## What the exercise asks:
Whichever lines of the material contain "more", copy each of them.

## Stored data:
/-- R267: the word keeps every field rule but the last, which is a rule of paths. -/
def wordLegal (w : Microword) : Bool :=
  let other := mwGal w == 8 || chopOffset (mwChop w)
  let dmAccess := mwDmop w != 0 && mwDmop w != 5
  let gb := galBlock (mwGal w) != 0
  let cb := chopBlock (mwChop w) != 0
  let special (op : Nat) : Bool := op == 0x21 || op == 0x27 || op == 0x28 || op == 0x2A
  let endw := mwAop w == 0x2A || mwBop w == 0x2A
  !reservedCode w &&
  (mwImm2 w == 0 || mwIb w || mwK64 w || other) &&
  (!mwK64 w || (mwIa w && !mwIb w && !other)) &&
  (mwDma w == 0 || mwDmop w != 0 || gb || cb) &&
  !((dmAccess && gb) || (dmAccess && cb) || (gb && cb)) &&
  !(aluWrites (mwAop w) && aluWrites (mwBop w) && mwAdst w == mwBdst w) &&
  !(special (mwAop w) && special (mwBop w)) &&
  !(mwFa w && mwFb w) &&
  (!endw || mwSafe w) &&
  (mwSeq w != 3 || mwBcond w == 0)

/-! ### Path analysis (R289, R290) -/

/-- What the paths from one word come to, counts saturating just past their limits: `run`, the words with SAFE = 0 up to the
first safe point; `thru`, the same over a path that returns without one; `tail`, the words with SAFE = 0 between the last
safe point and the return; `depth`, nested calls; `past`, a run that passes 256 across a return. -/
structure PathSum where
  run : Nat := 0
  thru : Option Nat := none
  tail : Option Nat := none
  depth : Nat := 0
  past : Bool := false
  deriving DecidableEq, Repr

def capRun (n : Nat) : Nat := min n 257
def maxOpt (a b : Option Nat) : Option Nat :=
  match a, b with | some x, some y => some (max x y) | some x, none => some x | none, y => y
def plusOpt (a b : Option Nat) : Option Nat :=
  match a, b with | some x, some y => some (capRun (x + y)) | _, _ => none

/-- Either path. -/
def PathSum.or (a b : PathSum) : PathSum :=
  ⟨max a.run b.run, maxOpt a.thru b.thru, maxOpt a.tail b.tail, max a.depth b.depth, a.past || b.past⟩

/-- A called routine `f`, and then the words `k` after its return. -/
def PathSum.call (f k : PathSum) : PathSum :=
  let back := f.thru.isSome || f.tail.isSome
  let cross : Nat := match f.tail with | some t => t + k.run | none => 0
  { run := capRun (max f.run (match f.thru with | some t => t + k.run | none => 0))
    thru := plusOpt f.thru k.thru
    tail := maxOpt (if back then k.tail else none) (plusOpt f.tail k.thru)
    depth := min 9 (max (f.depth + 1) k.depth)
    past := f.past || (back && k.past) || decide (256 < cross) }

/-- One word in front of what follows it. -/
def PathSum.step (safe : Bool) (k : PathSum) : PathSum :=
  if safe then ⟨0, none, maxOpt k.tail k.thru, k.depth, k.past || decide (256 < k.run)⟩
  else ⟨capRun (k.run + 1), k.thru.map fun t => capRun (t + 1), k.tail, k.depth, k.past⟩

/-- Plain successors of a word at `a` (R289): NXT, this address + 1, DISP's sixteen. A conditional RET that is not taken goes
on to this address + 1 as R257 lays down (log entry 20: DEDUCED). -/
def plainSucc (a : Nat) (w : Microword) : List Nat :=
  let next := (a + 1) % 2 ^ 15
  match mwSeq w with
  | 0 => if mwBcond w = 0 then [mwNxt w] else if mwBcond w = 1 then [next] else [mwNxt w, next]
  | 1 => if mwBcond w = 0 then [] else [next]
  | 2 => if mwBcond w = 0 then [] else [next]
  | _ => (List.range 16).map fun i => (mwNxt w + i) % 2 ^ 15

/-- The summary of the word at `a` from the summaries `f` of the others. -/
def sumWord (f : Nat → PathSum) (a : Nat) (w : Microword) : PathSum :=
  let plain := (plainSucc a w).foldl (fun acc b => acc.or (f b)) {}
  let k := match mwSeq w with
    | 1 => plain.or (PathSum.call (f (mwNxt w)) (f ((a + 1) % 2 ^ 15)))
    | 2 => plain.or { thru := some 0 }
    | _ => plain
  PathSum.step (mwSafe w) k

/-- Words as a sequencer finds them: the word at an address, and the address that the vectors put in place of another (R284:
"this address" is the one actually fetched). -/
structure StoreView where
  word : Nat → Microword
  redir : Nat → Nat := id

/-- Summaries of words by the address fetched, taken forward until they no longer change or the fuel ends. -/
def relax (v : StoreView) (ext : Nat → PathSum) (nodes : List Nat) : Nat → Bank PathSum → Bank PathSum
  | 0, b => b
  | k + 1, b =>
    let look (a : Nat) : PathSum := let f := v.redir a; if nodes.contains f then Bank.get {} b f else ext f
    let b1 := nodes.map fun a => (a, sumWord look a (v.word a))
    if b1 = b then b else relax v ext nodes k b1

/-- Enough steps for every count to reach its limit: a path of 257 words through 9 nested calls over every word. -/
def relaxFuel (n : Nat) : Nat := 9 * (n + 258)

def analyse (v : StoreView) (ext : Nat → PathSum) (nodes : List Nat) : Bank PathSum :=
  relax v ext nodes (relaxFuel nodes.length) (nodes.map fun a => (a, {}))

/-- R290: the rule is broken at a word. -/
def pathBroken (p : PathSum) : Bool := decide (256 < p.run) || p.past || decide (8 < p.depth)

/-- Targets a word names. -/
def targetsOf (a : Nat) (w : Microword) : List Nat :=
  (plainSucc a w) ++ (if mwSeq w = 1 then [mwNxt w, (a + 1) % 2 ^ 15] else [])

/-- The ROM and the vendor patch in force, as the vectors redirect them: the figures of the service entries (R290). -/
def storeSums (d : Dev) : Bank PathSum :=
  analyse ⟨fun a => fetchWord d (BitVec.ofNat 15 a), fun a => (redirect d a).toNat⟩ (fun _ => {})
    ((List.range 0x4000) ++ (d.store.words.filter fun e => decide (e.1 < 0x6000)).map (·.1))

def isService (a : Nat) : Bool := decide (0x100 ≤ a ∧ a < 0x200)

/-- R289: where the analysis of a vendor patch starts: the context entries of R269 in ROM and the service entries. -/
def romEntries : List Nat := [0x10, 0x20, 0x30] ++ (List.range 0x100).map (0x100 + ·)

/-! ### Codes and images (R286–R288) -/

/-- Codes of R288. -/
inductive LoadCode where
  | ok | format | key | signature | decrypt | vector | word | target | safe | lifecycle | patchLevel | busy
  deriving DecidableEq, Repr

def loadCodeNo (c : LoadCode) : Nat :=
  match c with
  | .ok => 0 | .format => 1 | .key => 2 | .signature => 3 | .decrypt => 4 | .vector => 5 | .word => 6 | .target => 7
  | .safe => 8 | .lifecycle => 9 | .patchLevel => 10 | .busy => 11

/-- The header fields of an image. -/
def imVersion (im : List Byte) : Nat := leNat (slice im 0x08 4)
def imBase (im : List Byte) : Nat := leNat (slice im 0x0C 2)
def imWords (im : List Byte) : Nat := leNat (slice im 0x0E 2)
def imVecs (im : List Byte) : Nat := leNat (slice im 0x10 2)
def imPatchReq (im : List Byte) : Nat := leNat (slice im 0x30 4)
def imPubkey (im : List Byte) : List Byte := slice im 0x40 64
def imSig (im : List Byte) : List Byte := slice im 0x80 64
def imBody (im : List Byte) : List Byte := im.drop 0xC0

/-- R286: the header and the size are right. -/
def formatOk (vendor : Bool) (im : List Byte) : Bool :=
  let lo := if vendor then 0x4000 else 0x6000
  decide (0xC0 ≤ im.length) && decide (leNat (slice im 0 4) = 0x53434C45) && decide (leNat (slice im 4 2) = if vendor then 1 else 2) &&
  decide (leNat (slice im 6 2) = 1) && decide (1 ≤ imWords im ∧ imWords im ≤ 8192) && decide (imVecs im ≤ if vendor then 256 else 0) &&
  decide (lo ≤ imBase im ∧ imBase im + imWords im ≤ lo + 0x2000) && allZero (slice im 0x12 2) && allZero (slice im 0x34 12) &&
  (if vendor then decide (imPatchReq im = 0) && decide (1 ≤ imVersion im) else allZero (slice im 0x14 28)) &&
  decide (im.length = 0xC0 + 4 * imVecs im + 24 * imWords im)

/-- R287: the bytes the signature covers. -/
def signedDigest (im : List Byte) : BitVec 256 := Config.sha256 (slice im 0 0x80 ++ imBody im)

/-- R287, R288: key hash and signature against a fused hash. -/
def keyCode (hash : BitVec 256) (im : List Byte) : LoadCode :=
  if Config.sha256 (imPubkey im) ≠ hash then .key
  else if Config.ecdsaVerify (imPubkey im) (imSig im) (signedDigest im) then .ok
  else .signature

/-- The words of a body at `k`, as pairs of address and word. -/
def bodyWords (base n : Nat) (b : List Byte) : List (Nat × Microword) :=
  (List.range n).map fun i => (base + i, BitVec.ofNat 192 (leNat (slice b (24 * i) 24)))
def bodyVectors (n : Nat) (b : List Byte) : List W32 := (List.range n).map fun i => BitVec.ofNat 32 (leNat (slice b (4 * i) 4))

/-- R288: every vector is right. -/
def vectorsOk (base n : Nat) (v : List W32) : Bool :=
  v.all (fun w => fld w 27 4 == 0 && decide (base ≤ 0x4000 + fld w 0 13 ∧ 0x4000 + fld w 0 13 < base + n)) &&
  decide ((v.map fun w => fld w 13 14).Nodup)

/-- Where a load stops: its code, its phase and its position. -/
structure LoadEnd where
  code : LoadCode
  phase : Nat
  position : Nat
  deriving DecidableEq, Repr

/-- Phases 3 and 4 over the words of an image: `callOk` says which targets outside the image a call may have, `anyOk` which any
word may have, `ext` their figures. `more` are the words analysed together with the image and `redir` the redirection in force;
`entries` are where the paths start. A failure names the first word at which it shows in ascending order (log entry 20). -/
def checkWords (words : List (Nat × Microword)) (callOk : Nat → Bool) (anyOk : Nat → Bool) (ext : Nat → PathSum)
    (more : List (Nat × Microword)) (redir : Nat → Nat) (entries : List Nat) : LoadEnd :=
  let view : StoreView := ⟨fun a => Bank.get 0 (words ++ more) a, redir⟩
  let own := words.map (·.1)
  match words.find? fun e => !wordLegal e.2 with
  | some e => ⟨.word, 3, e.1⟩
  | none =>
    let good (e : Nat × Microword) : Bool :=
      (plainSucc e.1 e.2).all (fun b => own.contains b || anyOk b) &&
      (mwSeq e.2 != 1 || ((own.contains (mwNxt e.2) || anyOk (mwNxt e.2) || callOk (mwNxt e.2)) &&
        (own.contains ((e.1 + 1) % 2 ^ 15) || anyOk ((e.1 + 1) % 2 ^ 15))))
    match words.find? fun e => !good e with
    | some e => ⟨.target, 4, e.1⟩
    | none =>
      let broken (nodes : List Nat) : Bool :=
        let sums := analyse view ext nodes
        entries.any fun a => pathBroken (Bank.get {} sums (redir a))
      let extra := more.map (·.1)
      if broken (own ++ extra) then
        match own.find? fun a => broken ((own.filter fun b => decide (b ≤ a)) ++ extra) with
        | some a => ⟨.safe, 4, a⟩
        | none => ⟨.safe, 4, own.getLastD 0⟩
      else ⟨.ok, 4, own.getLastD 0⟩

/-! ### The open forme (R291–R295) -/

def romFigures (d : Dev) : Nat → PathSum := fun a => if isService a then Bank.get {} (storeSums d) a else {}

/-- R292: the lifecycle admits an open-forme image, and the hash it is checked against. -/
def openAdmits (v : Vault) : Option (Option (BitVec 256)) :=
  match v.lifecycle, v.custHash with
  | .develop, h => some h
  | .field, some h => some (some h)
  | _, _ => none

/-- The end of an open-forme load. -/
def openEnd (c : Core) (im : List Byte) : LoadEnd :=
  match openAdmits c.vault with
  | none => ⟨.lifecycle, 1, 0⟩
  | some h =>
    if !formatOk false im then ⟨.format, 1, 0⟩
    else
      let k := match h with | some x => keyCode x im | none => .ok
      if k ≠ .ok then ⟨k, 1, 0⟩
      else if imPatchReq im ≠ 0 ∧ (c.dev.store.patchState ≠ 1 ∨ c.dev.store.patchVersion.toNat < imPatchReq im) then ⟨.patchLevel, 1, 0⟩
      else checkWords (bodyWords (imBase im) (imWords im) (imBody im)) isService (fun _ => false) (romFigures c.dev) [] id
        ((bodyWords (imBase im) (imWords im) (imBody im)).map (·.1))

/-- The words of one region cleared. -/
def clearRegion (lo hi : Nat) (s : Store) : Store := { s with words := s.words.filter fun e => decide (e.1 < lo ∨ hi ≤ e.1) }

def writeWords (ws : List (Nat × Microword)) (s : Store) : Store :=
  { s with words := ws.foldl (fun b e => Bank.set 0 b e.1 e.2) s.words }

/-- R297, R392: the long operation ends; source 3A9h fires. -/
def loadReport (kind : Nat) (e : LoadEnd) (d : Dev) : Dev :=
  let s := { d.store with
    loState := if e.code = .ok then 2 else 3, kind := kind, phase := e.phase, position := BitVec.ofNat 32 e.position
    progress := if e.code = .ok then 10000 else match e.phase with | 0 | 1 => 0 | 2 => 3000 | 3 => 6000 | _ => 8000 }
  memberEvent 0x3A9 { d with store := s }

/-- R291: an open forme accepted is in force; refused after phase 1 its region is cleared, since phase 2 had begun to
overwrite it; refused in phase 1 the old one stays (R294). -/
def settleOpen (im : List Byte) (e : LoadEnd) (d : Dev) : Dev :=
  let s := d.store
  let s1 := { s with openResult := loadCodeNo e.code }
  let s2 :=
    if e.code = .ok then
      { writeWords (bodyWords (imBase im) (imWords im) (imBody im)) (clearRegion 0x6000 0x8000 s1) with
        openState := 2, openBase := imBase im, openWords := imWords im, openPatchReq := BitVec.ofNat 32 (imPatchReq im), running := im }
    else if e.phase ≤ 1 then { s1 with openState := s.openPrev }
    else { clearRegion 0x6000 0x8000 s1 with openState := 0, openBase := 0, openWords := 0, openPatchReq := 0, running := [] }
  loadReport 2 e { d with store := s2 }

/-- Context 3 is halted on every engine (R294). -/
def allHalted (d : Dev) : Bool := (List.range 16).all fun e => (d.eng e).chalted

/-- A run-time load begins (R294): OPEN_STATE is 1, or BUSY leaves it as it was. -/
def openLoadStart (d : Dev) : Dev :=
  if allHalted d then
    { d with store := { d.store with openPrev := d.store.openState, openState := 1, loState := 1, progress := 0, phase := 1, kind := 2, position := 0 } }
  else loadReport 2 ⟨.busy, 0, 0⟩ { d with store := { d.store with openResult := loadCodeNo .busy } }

...

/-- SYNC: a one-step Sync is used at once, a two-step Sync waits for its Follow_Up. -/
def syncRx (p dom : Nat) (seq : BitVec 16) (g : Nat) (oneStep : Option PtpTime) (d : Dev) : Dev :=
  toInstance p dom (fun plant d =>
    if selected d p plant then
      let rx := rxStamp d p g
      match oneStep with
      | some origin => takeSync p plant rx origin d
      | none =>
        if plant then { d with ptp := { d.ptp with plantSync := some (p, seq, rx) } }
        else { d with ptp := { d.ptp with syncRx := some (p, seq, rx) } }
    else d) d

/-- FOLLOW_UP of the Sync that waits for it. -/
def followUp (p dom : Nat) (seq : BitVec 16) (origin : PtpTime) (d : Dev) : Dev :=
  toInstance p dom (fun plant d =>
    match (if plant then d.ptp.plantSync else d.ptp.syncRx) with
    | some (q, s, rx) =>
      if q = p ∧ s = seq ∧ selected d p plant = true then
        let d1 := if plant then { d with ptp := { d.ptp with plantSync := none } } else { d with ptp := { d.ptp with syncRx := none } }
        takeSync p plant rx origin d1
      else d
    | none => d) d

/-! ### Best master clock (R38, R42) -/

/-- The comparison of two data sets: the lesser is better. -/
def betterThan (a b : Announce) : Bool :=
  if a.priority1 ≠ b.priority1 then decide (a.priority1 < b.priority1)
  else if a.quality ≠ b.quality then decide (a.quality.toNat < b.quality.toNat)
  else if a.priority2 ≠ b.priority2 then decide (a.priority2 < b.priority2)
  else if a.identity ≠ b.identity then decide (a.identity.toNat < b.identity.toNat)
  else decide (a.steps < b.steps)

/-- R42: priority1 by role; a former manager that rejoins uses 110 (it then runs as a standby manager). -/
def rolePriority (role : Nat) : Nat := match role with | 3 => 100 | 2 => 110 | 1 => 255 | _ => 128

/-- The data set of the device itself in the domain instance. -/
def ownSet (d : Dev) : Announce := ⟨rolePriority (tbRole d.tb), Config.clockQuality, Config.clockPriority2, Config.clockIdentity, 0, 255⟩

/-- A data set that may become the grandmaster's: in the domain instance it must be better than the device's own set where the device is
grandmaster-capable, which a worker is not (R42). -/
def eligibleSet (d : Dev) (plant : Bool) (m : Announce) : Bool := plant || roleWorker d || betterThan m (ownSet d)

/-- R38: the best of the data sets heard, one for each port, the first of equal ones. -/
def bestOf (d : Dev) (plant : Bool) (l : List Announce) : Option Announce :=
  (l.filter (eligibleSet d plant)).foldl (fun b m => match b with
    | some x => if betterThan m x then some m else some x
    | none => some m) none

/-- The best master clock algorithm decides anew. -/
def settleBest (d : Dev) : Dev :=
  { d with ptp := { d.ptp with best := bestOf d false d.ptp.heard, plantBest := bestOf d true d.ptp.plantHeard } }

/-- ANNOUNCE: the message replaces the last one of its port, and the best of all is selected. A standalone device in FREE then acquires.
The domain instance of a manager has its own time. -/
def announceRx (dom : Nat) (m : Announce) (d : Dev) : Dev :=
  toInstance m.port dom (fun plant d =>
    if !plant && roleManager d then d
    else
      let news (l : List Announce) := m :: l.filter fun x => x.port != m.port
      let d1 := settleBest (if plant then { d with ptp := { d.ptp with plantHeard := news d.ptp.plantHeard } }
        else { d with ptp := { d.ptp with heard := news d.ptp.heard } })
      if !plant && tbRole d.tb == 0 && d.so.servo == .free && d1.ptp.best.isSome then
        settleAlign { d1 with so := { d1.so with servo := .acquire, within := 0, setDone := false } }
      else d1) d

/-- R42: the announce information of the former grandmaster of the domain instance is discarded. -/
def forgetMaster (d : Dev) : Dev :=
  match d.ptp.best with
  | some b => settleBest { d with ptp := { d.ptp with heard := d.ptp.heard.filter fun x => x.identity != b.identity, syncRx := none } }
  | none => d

## Exercise output:
word may have, `ext` their figures. `more` are the words analysed together with the image and `redir` the redirection in force;
    (more : List (Nat × Microword)) (redir : Nat → Nat) (entries : List Nat) : LoadEnd :=
  let view : StoreView := ⟨fun a => Bank.get 0 (words ++ more) a, redir⟩
      let extra := more.map (·.1)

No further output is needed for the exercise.